(Extracted records)
==*==

-- ==== Sys2Proof/Machine/Site.lean ====
section
/-! DEFINITION. The content of the library: the site record's parameters and entries (R200), plan headers and rows (R198, R199), and the
validations of SEAL_SLOT (R180) and CLOSE_EDIT (R182). -/

namespace Sys2Proof.Machine

open Sys2Proof

/-! ### The site record (R200) -/

/-- Part `p` of a site record. -/
def sitePart (r : List (List Byte)) (p : Nat) : List Byte := r.getD p []

/-- L, the tunnel length in m. -/
def siteL (r : List (List Byte)) : Nat := getU16 (sitePart r 0) 0
/-- The coast time in s. -/
def siteCoast (r : List (List Byte)) : Nat := getU16 (sitePart r 0) 2
/-- The start timeout in s. -/
def siteStartTimeout (r : List (List Byte)) : Nat := getU8 (sitePart r 0) 4
/-- The dwell time in s. -/
def siteDwell (r : List (List Byte)) : Nat := getU16 (sitePart r 0) 5
/-- h, the velocity hysteresis in cm/s. -/
def siteVelocityHysteresis (r : List (List Byte)) : Nat := getU8 (sitePart r 0) 7
/-- The target floor in cm/s. -/
def siteFloor (r : List (List Byte)) : Nat := getU16 (sitePart r 0) 8
/-- The target ceiling in cm/s. -/
def siteCeiling (r : List (List Byte)) : Nat := getU16 (sitePart r 0) 10
/-- H, the segment hysteresis in m. -/
def siteSegmentHysteresis (r : List (List Byte)) : Nat := getU8 (sitePart r 0) 12
/-- U, the upstream distance in m. -/
def siteU (r : List (List Byte)) : Nat := getU16 (sitePart r 0) 13
/-- D, the downstream distance in m. -/
def siteD (r : List (List Byte)) : Nat := getU16 (sitePart r 0) 15
/-- M, the merge distance in m. -/
def siteM (r : List (List Byte)) : Nat := getU16 (sitePart r 0) 17
/-- S, the number of start slots. -/
def siteS (r : List (List Byte)) : Nat := getU8 (sitePart r 0) 19
/-- The port silence limit in s. -/
def siteSilence (r : List (List Byte)) : Nat := getU8 (sitePart r 0) 20
/-- The default plan slot, 0 for none. -/
def siteDefaultSlot (r : List (List Byte)) : Nat := getU8 (sitePart r 0) 21
/-- The bank count. -/
def siteBankCount (r : List (List Byte)) : Nat := getU8 (sitePart r 0) 22
/-- The station count. -/
def siteStationCount (r : List (List Byte)) : Nat := getU8 (sitePart r 0) 23
/-- The chain length. -/
def siteChainLength (r : List (List Byte)) : Nat := getU8 (sitePart r 0) 24

/-- A bank entry as stored. -/
structure BankEntry where
  number : Nat
  chainage : Nat
  fans : Nat
  thrustPerFan : Nat
  forward : Nat
  deriving DecidableEq, Repr

/-- Bank entry `i`, counted from 0: eight to a part from part 1 on, seven characters each. -/
def bankEntry (r : List (List Byte)) (i : Nat) : BankEntry :=
  let p := sitePart r (1 + i / 8)
  let o := i % 8 * 7
  { number := getU8 p o, chainage := getU16 p (o + 1), fans := getU8 p (o + 3), thrustPerFan := getU16 p (o + 4),
    forward := getU8 p (o + 6) }

/-- A station entry as stored. -/
structure StationEntry where
  number : Nat
  chainage : Nat
  weight : Nat
  deriving DecidableEq, Repr

/-- Station entry `i`, counted from 0: part 7, four characters each. -/
def stationEntry (r : List (List Byte)) (i : Nat) : StationEntry :=
  let p := sitePart r 7
  { number := getU8 p (i * 4), chainage := getU16 p (i * 4 + 1), weight := getU8 p (i * 4 + 3) }

/-- A chain list entry as stored: kind code and number. -/
structure ChainEntry where
  kind : Nat
  number : Nat
  deriving DecidableEq, Repr

/-- Chain list entry `i`, counted from 0: part 8, two characters each. -/
def chainEntry (r : List (List Byte)) (i : Nat) : ChainEntry :=
  let p := sitePart r 8
  { kind := getU8 p (i * 2), number := getU8 p (i * 2 + 1) }

/-- The listed banks' entries: the first bank-count ones of the 48 that parts 1 to 6 hold, also in a staged record whose count is above 48
(R200). -/
def siteBanks (r : List (List Byte)) : List BankEntry := (List.range (min (siteBankCount r) 48)).map (bankEntry r)

/-- The listed stations' entries. -/
def siteStations (r : List (List Byte)) : List StationEntry := (List.range (siteStationCount r)).map (stationEntry r)

/-- The chain list. -/
def siteChain (r : List (List Byte)) : List ChainEntry := (List.range (siteChainLength r)).map (chainEntry r)

/-- The site record lists bank `n`. No site lists bank 0, also not a staged record whose entry has not been written yet (R199). -/
def siteListsBank (r : List (List Byte)) (n : Nat) : Bool := n != 0 && (siteBanks r).any (fun b => b.number == n)

/-- The unit address of a kind and number: the position, from 1, of its entry in the chain list (R72, R110, R200). -/
def chainPosition (r : List (List Byte)) (kind : UnitKind) (n : Nat) : Nat :=
  (siteChain r).findIdx (fun c => c.kind == kind.code && c.number == n) + 1

/-- A staged record with the defaults of R176 in part 0 and 0 in every other character. -/
def blankSiteRecord : List (List Byte) :=
  (u16 0 ++ u16 120 ++ u8 25 ++ u16 90 ++ u8 20 ++ u16 250 ++ u16 500 ++ u8 30 ++ u16 100 ++ u16 600 ++ u16 200 ++ u8 2 ++
      u8 10 ++ u8 0 ++ u8 0 ++ u8 0 ++ u8 0) ::
    (siteLengths.drop 1).map (fun n => List.replicate n 0)

/-- The CRC-16 over the nine parts in order (R174). -/
def siteCrc (r : List (List Byte)) : Word16 := crc16 r.flatten

/-! ### Validation of the site record (R182, steps 1 to 4) -/

/-- No violation when the condition holds, the given one otherwise. -/
def require (ok : Bool) (part field : Nat) : Option Violation :=
  if ok then none else some { slot := none, part := part, field := field }

/-- The first violation of a list of checks, in order. -/
def firstViolation (l : List (Option Violation)) : Option Violation := l.findSome? id

/-- `lo ≤ n ≤ hi`. -/
def within (lo n hi : Nat) : Bool := decide (lo ≤ n) && decide (n ≤ hi)

/-- Step 1: part 0, in the order R182 lists its fields. -/
def checkPart0 (r : List (List Byte)) : Option Violation :=
  firstViolation
    [ require (within 1000 (siteL r) 65000) 0 1,
      require (within 30 (siteCoast r) 600) 0 2,
      require (within 5 (siteStartTimeout r) 60) 0 3,
      require (within 20 (siteDwell r) 600) 0 4,
      require (within 5 (siteVelocityHysteresis r) 100) 0 5,
      require (within 100 (siteFloor r) 400) 0 6,
      require (within 200 (siteCeiling r) 800) 0 7,
      require (decide (siteFloor r ≤ siteCeiling r)) 0 7,
      require (within 0 (siteSegmentHysteresis r) 200) 0 8,
      require (within 0 (siteU r) 500) 0 9,
      require (within 0 (siteD r) 2000) 0 10,
      require (within 50 (siteM r) 1000) 0 11,
      require (within 1 (siteS r) 4) 0 12,
      require (within 2 (siteSilence r) 60) 0 13,
      require (within 0 (siteDefaultSlot r) 16) 0 14,
      require (within 0 (siteBankCount r) 48) 0 15,
      require (within 0 (siteStationCount r) 8) 0 16,
      require (siteChainLength r == siteBankCount r + siteStationCount r) 0 17 ]

/-- Step 2 for bank entry `i`: number, chainage, fan count, thrust per fan, forward orientation. -/
def checkBankEntry (r : List (List Byte)) (i : Nat) : Option Violation :=
  let b := bankEntry r i
  let p := 1 + i / 8
  let f := i % 8 * 5
  firstViolation
    [ require (within 1 b.number 48 && !((List.range i).any (fun j => (bankEntry r j).number == b.number))) p (f + 1),
      require (decide (b.chainage ≤ siteL r)) p (f + 2),
      require (within 1 b.fans 4) p (f + 3),
      require (within 10 b.thrustPerFan 300) p (f + 4),
      require (within 1 b.forward 2) p (f + 5) ]

/-- Step 3 for station entry `i`. -/
def checkStationEntry (r : List (List Byte)) (i : Nat) : Option Violation :=
  let t := stationEntry r i
  let f := i * 3
  firstViolation
    [ require (within 1 t.number 8 && !((List.range i).any (fun j => (stationEntry r j).number == t.number))) 7 (f + 1),
      require (decide (t.chainage ≤ siteL r)) 7 (f + 2),
      require (within 0 t.weight 15) 7 (f + 3) ]

/-- Step 4 for chain list entry `i`: DRIVE of a listed bank or STATION of a listed station, and no earlier entry names the same unit. As the
chain length is the sum of the two counts, each listed unit then appears exactly once. -/
def checkChainEntry (r : List (List Byte)) (i : Nat) : Option Violation :=
  let c := chainEntry r i
  let listed :=
    match UnitKind.ofCode c.kind with
    | some .drive => siteListsBank r c.number
    | some .station => (siteStations r).any (fun t => t.number == c.number)
    | none => false
  require (listed && !((List.range i).any (fun j => chainEntry r j == c))) 8 (i + 1)

/-- Steps 1 to 4 of R182, which the start-up check makes too (R185): the first violation. -/
def siteViolation (r : List (List Byte)) : Option Violation :=
  firstViolation
    ([checkPart0 r] ++ (List.range (siteBankCount r)).map (checkBankEntry r) ++
      (List.range (siteStationCount r)).map (checkStationEntry r) ++ (List.range (siteChainLength r)).map (checkChainEntry r))

/-! ### Plan parts (R198, R199) -/

/-- Part `k` of a slot, when written. -/
def PlanSlot.part (p : PlanSlot) (k : Nat) : Option (List Byte) := (p.parts.getD k none)

/-- The segment count in part 0 (R22); 0 when part 0 is not written. -/
def PlanSlot.segmentCount (p : PlanSlot) : Nat := getU8 ((p.part 0).getD []) 8

/-- The name in part 0 (R22). -/
def PlanSlot.name (p : PlanSlot) : List Byte := slice ((p.part 0).getD []) 0 8

/-- The notice option in part 0 is ANY_CHANGE (R22, R40). -/
def PlanSlot.anyChange (p : PlanSlot) : Bool := getU8 ((p.part 0).getD []) 9 == 2

/-- A plan row as the engine reads it (R23). -/
structure Row where
  start : Nat
  stop : Nat
  preferred : Dir
  alternate : Bool
  base : Nat
  target : Nat
  ceiling : Nat
  west : List Nat
  east : List Nat
  inhibit : List Nat
  deriving DecidableEq, Repr

/-- The characters of a part that hold its row: from offset 10 in part 0, from 0 in the others (R198). -/
def rowBytes (k : Nat) (part : List Byte) : List Byte := if k = 0 then part.drop 10 else part

/-- A list of a row: its length character and the bank numbers after it (R199). -/
def rowList (l : List Byte) (lengthAt at_ : Nat) : List Nat := (slice l at_ (getU8 l lengthAt)).map BitVec.toNat

/-- The fields of a row (R198). -/
def Row.ofBytes (l : List Byte) : Row where
  start := getU16 l 0
  stop := getU16 l 2
  preferred := if getU8 l 4 = 1 then .west else .east
  alternate := getU8 l 5 == 1
  base := getU8 l 6
  target := getU16 l 7
  ceiling := getU16 l 9
  west := rowList l 11 12
  east := rowList l 36 37
  inhibit := rowList l 61 62

/-- Row `k` of a plan: 0 the default row, 1 to n the segment rows (R22). -/
def PlanSlot.row (p : PlanSlot) (k : Nat) : Row := Row.ofBytes (rowBytes k ((p.part k).getD []))

/-- The run order of a row for an air direction (R67). -/
def Row.order (r : Row) : Dir → List Nat
  | .west => r.west
  | .east => r.east

/-- Parts 0 to n, in order (R174). -/
def PlanSlot.sealedBytes (p : PlanSlot) : List Byte :=
  (List.range (p.segmentCount + 1)).flatMap (fun k => (p.part k).getD [])

/-! ### The checks of SEAL_SLOT (R180) -/

/-- No member of the list stands in it twice. -/
def noRepeats : List Nat → Bool
  | [] => true
  | x :: xs => !xs.contains x && noRepeats xs

/-- A list of a row holds no number twice, names only listed banks, and is followed by 0 up to its size (R180). -/
def listOk (listed : Nat → Bool) (l : List Byte) (lengthAt at_ size : Nat) : Bool :=
  let ns := rowList l lengthAt at_
  noRepeats ns && ns.all listed && (slice l (at_ + getU8 l lengthAt) (size - getU8 l lengthAt)).all (fun b => b == 0)

/-- Step 3 of R180 for part `k`: the header's option (part 0), then the row's fields in field order, the base stage against the lengths
of the two run orders at the base stage's own place (log 14). -/
def checkPlanPart (listed : Nat → Bool) (k : Nat) (part : List Byte) : Option Violation :=
  let l := rowBytes k part
  firstViolation
    [ require (k != 0 || within 1 (getU8 part 9) 2) k 3,
      require (within 1 (getU8 l 4) 2) k 6,
      require (within 0 (getU8 l 5) 1) k 7,
      require (within 1 (getU8 l 6) 24) k 8,
      require (decide (getU8 l 6 ≤ getU8 l 11) && decide (getU8 l 6 ≤ getU8 l 36)) k 8,
      require (within 100 (getU16 l 7) 800) k 9,
      require (within 0 (getU16 l 9) 32767) k 10,
      require (within 1 (getU8 l 11) 24) k 11,
      require (listOk listed l 11 12 24) k 12,
      require (within 1 (getU8 l 36) 24) k 13,
      require (listOk listed l 36 37 24) k 14,
      require (within 0 (getU8 l 61) 8) k 15,
      require (listOk listed l 61 62 8) k 16 ]

/-- The checks of SEAL_SLOT in their order (R180), against the staged record and, when present, the record in use. -/
def sealViolation (p : PlanSlot) (staged : List (List Byte)) (inUse : Option (List (List Byte))) : Option Violation :=
  let n := p.segmentCount
  let listed := fun b => siteListsBank staged b && (inUse.all (fun r => siteListsBank r b))
  firstViolation
    ([ require (p.part 0).isSome 0 0, require (decide (n ≤ 32)) 0 2 ] ++
      (List.range 33).map (fun k => if k = 0 then none else require ((p.part k).isSome == decide (k ≤ n)) k 0) ++
      (List.range (n + 1)).map (fun k => checkPlanPart listed k ((p.part k).getD [])))

/-- Step 5 of R182 for one slot: every bank of its run orders and inhibit lists is listed in the staged record. -/
def checkSealedSlot (staged : List (List Byte)) (number : Nat) (p : PlanSlot) : Option Violation :=
  if p.state = .sealed then
    let at_ := fun k f => some { slot := some number, part := k, field := f : Violation }
    (List.range (p.segmentCount + 1)).findSome? (fun k =>
      let row := p.row k
      if !row.west.all (siteListsBank staged) then at_ k 12
      else if !row.east.all (siteListsBank staged) then at_ k 14
      else if !row.inhibit.all (siteListsBank staged) then at_ k 16
      else none)
  else none

/-- The validation of CLOSE_EDIT (R182): the staged record, then the SEALED slots in ascending order. -/
def closeViolation (staged : List (List Byte)) (slots : List PlanSlot) : Option Violation :=
  match siteViolation staged with
  | some v => some v
  | none => (slots.zipIdx 1).findSome? (fun sn => checkSealedSlot staged sn.2 sn.1)

end Sys2Proof.Machine
end

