-- ==== Sys2Proof/Machine/EngineCommands.lean ====
section
/-! DEFINITION. Meanings of the plan requests (R26 to R29), of the engine's requests (R47, R51, R59, R60), and of SET_TARGET and DWELL_EXPIRY
(R118, R120). -/

namespace Sys2Proof.Machine

open Sys2Proof

/-! ### Plans -/

/-- The new active slot and the number of occupied stack positions. -/
def State.stackResult (s : State) : List Byte := optU8 s.plans.active ++ u8 s.plans.stack.length

/-- The active reference pushed, if there is one; a full stack loses position 8, with STACK_DROPPED (R25, R27). -/
def State.pushActive (s : State) : State :=
  match s.plans.active with
  | none => s
  | some a =>
    let t := { s with plans := { s.plans with stack := (a :: s.plans.stack).take 8 } }
    match s.plans.stack[7]? with
    | some d => t.raise (.stackDropped d)
    | none => t

/-- SELECT_PLAN by R26. -/
def State.selectPlan (n : Nat) (s : State) : State × Answer :=
  if !slotOk n then (s, refuse .refusedRange)
  else if s.lib.mode ≠ .service then (s, refuse .refusedState)
  else if s.eng.state = .unconfigured then (s, refuse .refusedState)
  else if (s.slot n).state ≠ .sealed then (s, refuse .refusedState)
  else
    let t := s.pushActive.setActive (some n)
    (t, done t.stackResult)

/-- SELECT_PLAN (R26). -/
def execSelectPlan (i : PortId) (tag : Byte) (ops : List Byte) (s : State) : Result :=
  .next (s.request i tag .command (lengthIs ops 1) (State.selectPlan (getU8 ops 0)))

/-- REVERT_PLAN by R28. -/
def State.revertPlan (s : State) : State × Answer :=
  match s.plans.stack with
  | [] => (s, refuse .refusedState)
  | p :: ps =>
    let t := { s with plans := { s.plans with stack := ps } }.setActive (some p)
    (t, done t.stackResult)

/-- REVERT_PLAN (R28). -/
def execRevertPlan (i : PortId) (tag : Byte) (ops : List Byte) (s : State) : Result :=
  .next (s.request i tag .command (lengthIs ops 0) State.revertPlan)

/-- SWAP_PLAN by R29. -/
def State.swapPlan (s : State) : State × Answer :=
  match s.plans.active, s.plans.stack with
  | some a, p :: ps => ({ s with plans := { s.plans with stack := a :: ps } }.setActive (some p), doneBare)
  | _, _ => (s, refuse .refusedState)

/-- SWAP_PLAN (R29). -/
def execSwapPlan (i : PortId) (tag : Byte) (ops : List Byte) (s : State) : Result :=
  .next (s.request i tag .command (lengthIs ops 0) State.swapPlan)

/-! ### The engine's requests -/

/-- A direction imposed on a record under the matched row: the commit's last step without the blocking test, then the advisories (R51, R52). -/
def State.imposeDirection (s : State) (d : Dir) (index : Option Nat) : State × Answer :=
  match index, s.row with
  | some k, some r => ((s.latchDirection d k r).advise.finish, doneBare)
  | _, _ => (s, refuse .refusedState)

/-- SET_DIRECTION by state (R51). -/
def State.setDirection (code : Nat) (s : State) : State × Answer :=
  match Dir.ofCode code with
  | none => (s, refuse .refusedRange)
  | some d =>
    match s.eng.state with
    | .hold _ =>
      let t := s.freshMatch.handRow
      if s.plans.active.isSome && s.inc.governing.isSome && t.row.isSome then t.imposeDirection d s.inc.governing
      else (s, refuse .refusedState)
    | .active =>
      if s.eng.latch.any (fun c => decide (c.dir = d)) then (s, doneBare) else s.imposeDirection d (s.eng.latch.map Latch.index)
    | _ => (s, refuse .refusedState)

/-- SET_DIRECTION (R51). -/
def execSetDirection (i : PortId) (tag : Byte) (ops : List Byte) (s : State) : Result :=
  .next (s.request i tag .command (lengthIs ops 1) (State.setDirection (getU8 ops 0)))

/-- RESUME by R47. -/
def State.resumeQuiet (s : State) : State × Answer :=
  if s.eng.state = .resetHold ∧ s.tableEmpty = true then (s.enterQuiet.finish, doneBare) else (s, refuse .refusedState)

/-- RESUME (R47). -/
def execResume (i : PortId) (tag : Byte) (ops : List Byte) (s : State) : Result :=
  .next (s.request i tag .command (lengthIs ops 0) State.resumeQuiet)

/-- The occupancy slot of a train. -/
def trainSlot (l : List (Option Train)) (n : Nat) : Option Nat := l.findIdx? (fun o => o.any (fun t => t.number == n))

/-- The occupancy list written. -/
def State.setTrains (s : State) (l : List (Option Train)) : State := { s with eng := { s.eng with trains := l } }

/-- A SET_TRAIN that has passed its checks: the slot and the outcome, and the occupancy change when head or tail is new (R59, R60). -/
def State.recordTrain (s : State) (t : Train) : State × Answer :=
  let l := s.eng.trains
  match trainSlot l t.number with
  | some k =>
    let u := s.setTrains (l.set k (some t))
    let same := (l.getD k none).any (fun o => decide (o.head = t.head) && decide (o.tail = t.tail))
    (if same then u else u.engineTakesOccupancy, done (u8 k ++ u8 2))
  | none =>
    match l.findIdx? Option.isNone with
    | some k => ((s.setTrains (l.set k (some t))).engineTakesOccupancy, done (u8 k ++ u8 1))
    | none => (s, refuse .refusedFull)

/-- SET_TRAIN by R59. -/
def State.setTrain (ops : List Byte) (s : State) : State × Answer :=
  if s.eng.state = .unconfigured then (s, refuse .refusedState)
  else if !trainOk (getU16 ops 0) then (s, refuse .refusedRange)
  else if siteL s.site < getU16 ops 2 ∨ siteL s.site < getU16 ops 4 then (s, refuse .refusedRange)
  else
    match movingOfCode (getU8 ops 6) with
    | none => (s, refuse .refusedRange)
    | some m => s.recordTrain { number := getU16 ops 0, head := getU16 ops 2, tail := getU16 ops 4, moving := m }

/-- SET_TRAIN (R59). -/
def execSetTrain (i : PortId) (tag : Byte) (ops : List Byte) (s : State) : Result :=
  .next (s.request i tag .operate (lengthIs ops 7) (State.setTrain ops))

/-- REMOVE_TRAIN by R60. -/
def State.removeTrain (n : Nat) (s : State) : State × Answer :=
  if !trainOk n then (s, refuse .refusedRange)
  else
    match trainSlot s.eng.trains n with
    | none => (s, refuse .refusedState)
    | some k => ((s.setTrains (s.eng.trains.set k none)).engineTakesOccupancy, done (u8 k))

/-- REMOVE_TRAIN (R60). -/
def execRemoveTrain (i : PortId) (tag : Byte) (ops : List Byte) (s : State) : Result :=
  .next (s.request i tag .operate (lengthIs ops 2) (State.removeTrain (getU16 ops 0)))

/-! ### Target and dwell -/

/-- The target after the clamp, and whether the clamp changed it (R118). -/
def targetResult (o : Option Target) : List Byte :=
  match o with
  | some t => u16 t.value ++ flag (decide (t.value ≠ t.unclamped))
  | none => u16 0x8000 ++ flag false

/-- SET_TARGET by R118. -/
def State.setTarget (v : Int) (s : State) : State × Answer :=
  if v < 100 ∨ 800 < v then (s, refuse .refusedRange)
  else if s.eng.state ≠ .active then (s, refuse .refusedState)
  else
    let t := { s with vel := { s.vel with held := some v.toNat } }.formTarget
    (t, done (targetResult t.vel.target))

/-- SET_TARGET (R118). -/
def execSetTarget (i : PortId) (tag : Byte) (ops : List Byte) (s : State) : Result :=
  .next (s.request i tag .command (lengthIs ops 2) (State.setTarget (getI16 ops 0)))

/-- DWELL_EXPIRY (R120): the timer reads expired and nothing else follows. -/
def execDwellExpiry (s : State) : Result :=
  .next (if s.vel.dwell.isRunning then { s with vel := { s.vel with dwell := .expired } } else s)

end Sys2Proof.Machine
end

==*==

— Exercise instructions —
Look above for the line with "others (R198). -/" and the line with "it (R199). -/". Retype those two lines and every line between them exactly, adding nothing.

— Expected output —
/-- The characters of a part that hold its row: from offset 10 in part 0, from 0 in the others (R198). -/
def rowBytes (k : Nat) (part : List Byte) : List Byte := if k = 0 then part.drop 10 else part

/-- A list of a row: its length character and the bank numbers after it (R199). -/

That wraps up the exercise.